▸ Provided entries:
-- ==== Sys2Proof/Laws/Claims.lean ====
section
/-! SUPPORT. How the shared operations meet the words of Safety. -/

namespace Sys2Proof.Machine

open Sys2Proof.Claim

/-- An update of the executing hart that writes one scalar register, raises flags and goes on. -/
theorem scalarDone_upd (s : State) (d : SReg) (x : Word) (fl : FlagSet) (pc : Word) (f : Hart → Hart)
    (hf : f s.me = { (s.me.sput d x) with pc := pc, velem := velemAfter s.me, fmode := s.me.fmode ||| (fl.zeroExtend 64 <<< 5), wait := none }) :
    ScalarDone (.next (s.upd f)) s d x fl pc := by
  refine ⟨s.upd f, rfl, ⟨?_, fun _ _ _ => rfl⟩, ?_, ?_, ?_⟩
  · simp [State.upd]
  · simp only [State.upd, State.me_setMe, hf]
    rw [Hart.sput_eq s.me d x]
  · intro r hr
    simp only [State.upd, State.me_setMe, hf]
    show (s.me.sput d x).sget r = _
    rw [Hart.sget_sput, if_neg]
    rintro ⟨h1, h2⟩; rcases hr with h | h
    · exact h h1
    · exact h2 h
  · simp only [State.upd, State.me_setMe, hf]
    show (s.me.sput d x).sget d = _
    rw [Hart.sget_sput]
    by_cases hd : d = 0
    · simp [hd, Hart.sget]
    · rw [if_pos ⟨rfl, hd⟩, if_neg hd]

theorem int2_done (s : State) (d a b : SReg) (f : Word → Word → Word) (v : Word) (h : f (s.me.sget a) (s.me.sget b) = v) :
    ScalarDone (.next (s.int2 d a b f)) s d v 0 (s.me.pc + 4) := by
  apply scalarDone_upd
  rw [h, Hart.sput_eq]
  simp [Hart.next, velemAfter]
theorem int1_done (s : State) (d a : SReg) (f : Word → Word) (v : Word) (h : f (s.me.sget a) = v) :
    ScalarDone (.next (s.int1 d a f)) s d v 0 (s.me.pc + 4) := by
  apply scalarDone_upd
  rw [h, Hart.sput_eq]
  simp [Hart.next, velemAfter]

/-! ## Words as numbers -/

theorem sshiftRight_ofInt (x : Word) (k : Nat) : x.sshiftRight k = BitVec.ofInt 64 (x.toInt / 2 ^ k) := by
  rw [BitVec.sshiftRight, Int.shiftRight_eq_div_pow]; norm_cast

theorem shl_ofNat (x : Word) (k : Nat) : x <<< k = BitVec.ofNat 64 (x.toNat * 2 ^ k) := by
  apply BitVec.eq_of_toNat_eq; simp [BitVec.toNat_shiftLeft, Nat.shiftLeft_eq]
theorem shr_ofNat (x : Word) (k : Nat) : x >>> k = BitVec.ofNat 64 (x.toNat / 2 ^ k) := by
  apply BitVec.eq_of_toNat_eq; simp [BitVec.toNat_ushiftRight, Nat.shiftRight_eq_div_pow]
  rw [Nat.mod_eq_of_lt]; exact lt_of_le_of_lt (Nat.div_le_self _ _) x.isLt

theorem lz_spec (x : Word) (k : Nat) (hk : k ≤ 64) : leadingZeros x k ≤ k ∧ (∀ i, i < leadingZeros x k → x.getLsbD (k - 1 - i) = false) ∧
    (leadingZeros x k < k → x.getLsbD (k - 1 - leadingZeros x k) = true) := by
  induction k with
  | zero => simp [leadingZeros]
  | succ k ih =>
    have ih := ih (by omega)
    simp only [leadingZeros]
    split
    · rename_i h; simp [h]
    · rename_i h
      refine ⟨by omega, ?_, ?_⟩
      · intro i hi
        cases i with
        | zero => simpa using h
        | succ i => have := ih.2.1 i (by omega); rw [← this]; congr 1; omega
      · intro hl
        have := ih.2.2 (by omega); rw [← this]; congr 1; omega

theorem tz_spec (x : Word) (k : Nat) (hk : k ≤ 64) : trailingZeros x k ≤ k ∧ (∀ i, i < trailingZeros x k → x.getLsbD (64 - k + i) = false) ∧
    (trailingZeros x k < k → x.getLsbD (64 - k + trailingZeros x k) = true) := by
  induction k with
  | zero => simp [trailingZeros]
  | succ k ih =>
    have ih := ih (by omega)
    simp only [trailingZeros]
    split
    · rename_i h
      refine ⟨by omega, by simp, fun _ => ?_⟩
      rw [← h]; congr 1; omega
    · rename_i h
      refine ⟨by omega, ?_, ?_⟩
      · intro i hi
        cases i with
        | zero => have h : x.getLsbD (63 - k) = false := by simpa using h
                  rw [← h]; congr 1; omega
        | succ i => have := ih.2.1 i (by omega); rw [← this]; congr 1; omega
      · intro hl
        have := ih.2.2 (by omega); rw [← this]; congr 1; omega

theorem pop_spec (n k : Nat) : oneBits n k = (List.range k).countP fun i => n.testBit i := by
  induction k generalizing n with
  | zero => rfl
  | succ k ih =>
    rw [oneBits, ih, List.range_succ_eq_map, List.countP_cons, List.countP_map]
    have : (fun i => n.testBit i) ∘ Nat.succ = fun i => (n / 2).testBit i := by
      funext i; simp [Nat.testBit_succ]
    rw [this, Nat.testBit_zero]
    have := Nat.mod_two_eq_zero_or_one n
    rcases this with h | h <;> simp [h]; omega

theorem four_mul (w : Nat) (o : BitVec w) : (o.signExtend 64 <<< 2 : Word) = BitVec.ofInt 64 (4 * o.toInt) := by
  rw [BitVec.signExtend, BitVec.ofInt_mul]
  rw [BitVec.shiftLeft_eq_mul_twoPow, BitVec.mul_comm]; rfl

theorem branch_goes (s : State) (a b : SReg) (off : BitVec 16) (c : Word → Word → Bool) (p : Prop) (hp : c (s.me.sget a) (s.me.sget b) = true ↔ p) :
    (p → ScalarDone (.next (s.branch a b off c)) s 0 0 0 (s.me.pc + BitVec.ofInt 64 (4 * off.toInt))) ∧
    (¬p → ScalarDone (.next (s.branch a b off c)) s 0 0 0 (s.me.pc + 4)) := by
  constructor <;> intro h <;> apply scalarDone_upd
  · rw [if_pos (hp.2 h), ← four_mul]; simp [Hart.jump, velemAfter, Hart.sput]
  · rw [if_neg (fun e => h (hp.1 e))]; simp [Hart.next, velemAfter, Hart.sput]

/-! ## Traps -/

/-- A trap of the scalar stream in task mode. -/
theorem trapAt_taken (s : State) (code : Nat) (lepc laddr : Word) (hm : s.me.system = false) (hc : code < 256) :
    TrapTaken (.next (s.trapAt code false lepc laddr)) s code lepc laddr := by
  rw [State.trapAt_task _ _ _ _ _ hm]
  refine ⟨_, rfl, ⟨?_, fun _ _ _ => rfl⟩, ?_, ?_, ?_⟩
  · rw [State.me_setMe]
  · rw [State.me_setMe]
    simp [Hart.enter, Hart.exchange, Hart.sget, Nat.mod_eq_of_lt hc]
  · intro r hr
    rw [State.me_setMe]
    have hr29 : r ≠ 29 := by rcases hr with h | h; exact h; rw [h]; decide
    have : r.toNat ≠ 29 := fun e => hr29 (BitVec.eq_of_toNat_eq e)
    show (if r = 0 then 0 else (s.me.s.setIfInBounds 29 s.me.lhold).getD r.toNat 0) = _
    rw [getD_set _ _ _ _ _ r.isLt, if_neg this]; rfl
  · rw [State.me_setMe]
    show (if (29 : SReg) = 0 then 0 else (s.me.s.setIfInBounds 29 s.me.lhold).getD (29 : SReg).toNat 0) = _
    rw [getD_set _ _ _ _ _ (29 : SReg).isLt]; simp

/-! ## The word that stands next -/

/-- No word encodes a step of a unit, an event or the machine itself. -/
theorem of_isSome_none (h : (none : Option IWord).isSome = true) (p : Prop) : p := by simp at h

/-- The boundary's look at the next word is that word's own meaning. -/
theorem runWord_eq_exec (i : Instr) (s : State) (h : (encode i).isSome = true) : runWord i s = exec i s := by
  cases i <;> first | exact of_isSome_none h _ | rfl

end Sys2Proof.Machine
end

▸ Task item: Using the records above, copy every line that has the word "BitVec" in it.

▸ Answer space:
theorem sshiftRight_ofInt (x : Word) (k : Nat) : x.sshiftRight k = BitVec.ofInt 64 (x.toInt / 2 ^ k) := by
  rw [BitVec.sshiftRight, Int.shiftRight_eq_div_pow]; norm_cast
theorem shl_ofNat (x : Word) (k : Nat) : x <<< k = BitVec.ofNat 64 (x.toNat * 2 ^ k) := by
  apply BitVec.eq_of_toNat_eq; simp [BitVec.toNat_shiftLeft, Nat.shiftLeft_eq]
theorem shr_ofNat (x : Word) (k : Nat) : x >>> k = BitVec.ofNat 64 (x.toNat / 2 ^ k) := by
  apply BitVec.eq_of_toNat_eq; simp [BitVec.toNat_ushiftRight, Nat.shiftRight_eq_div_pow]
theorem four_mul (w : Nat) (o : BitVec w) : (o.signExtend 64 <<< 2 : Word) = BitVec.ofInt 64 (4 * o.toInt) := by
  rw [BitVec.signExtend, BitVec.ofInt_mul]
  rw [BitVec.shiftLeft_eq_mul_twoPow, BitVec.mul_comm]; rfl
theorem branch_goes (s : State) (a b : SReg) (off : BitVec 16) (c : Word → Word → Bool) (p : Prop) (hp : c (s.me.sget a) (s.me.sget b) = true ↔ p) :
    (p → ScalarDone (.next (s.branch a b off c)) s 0 0 0 (s.me.pc + BitVec.ofInt 64 (4 * off.toInt))) ∧
    have : r.toNat ≠ 29 := fun e => hr29 (BitVec.eq_of_toNat_eq e)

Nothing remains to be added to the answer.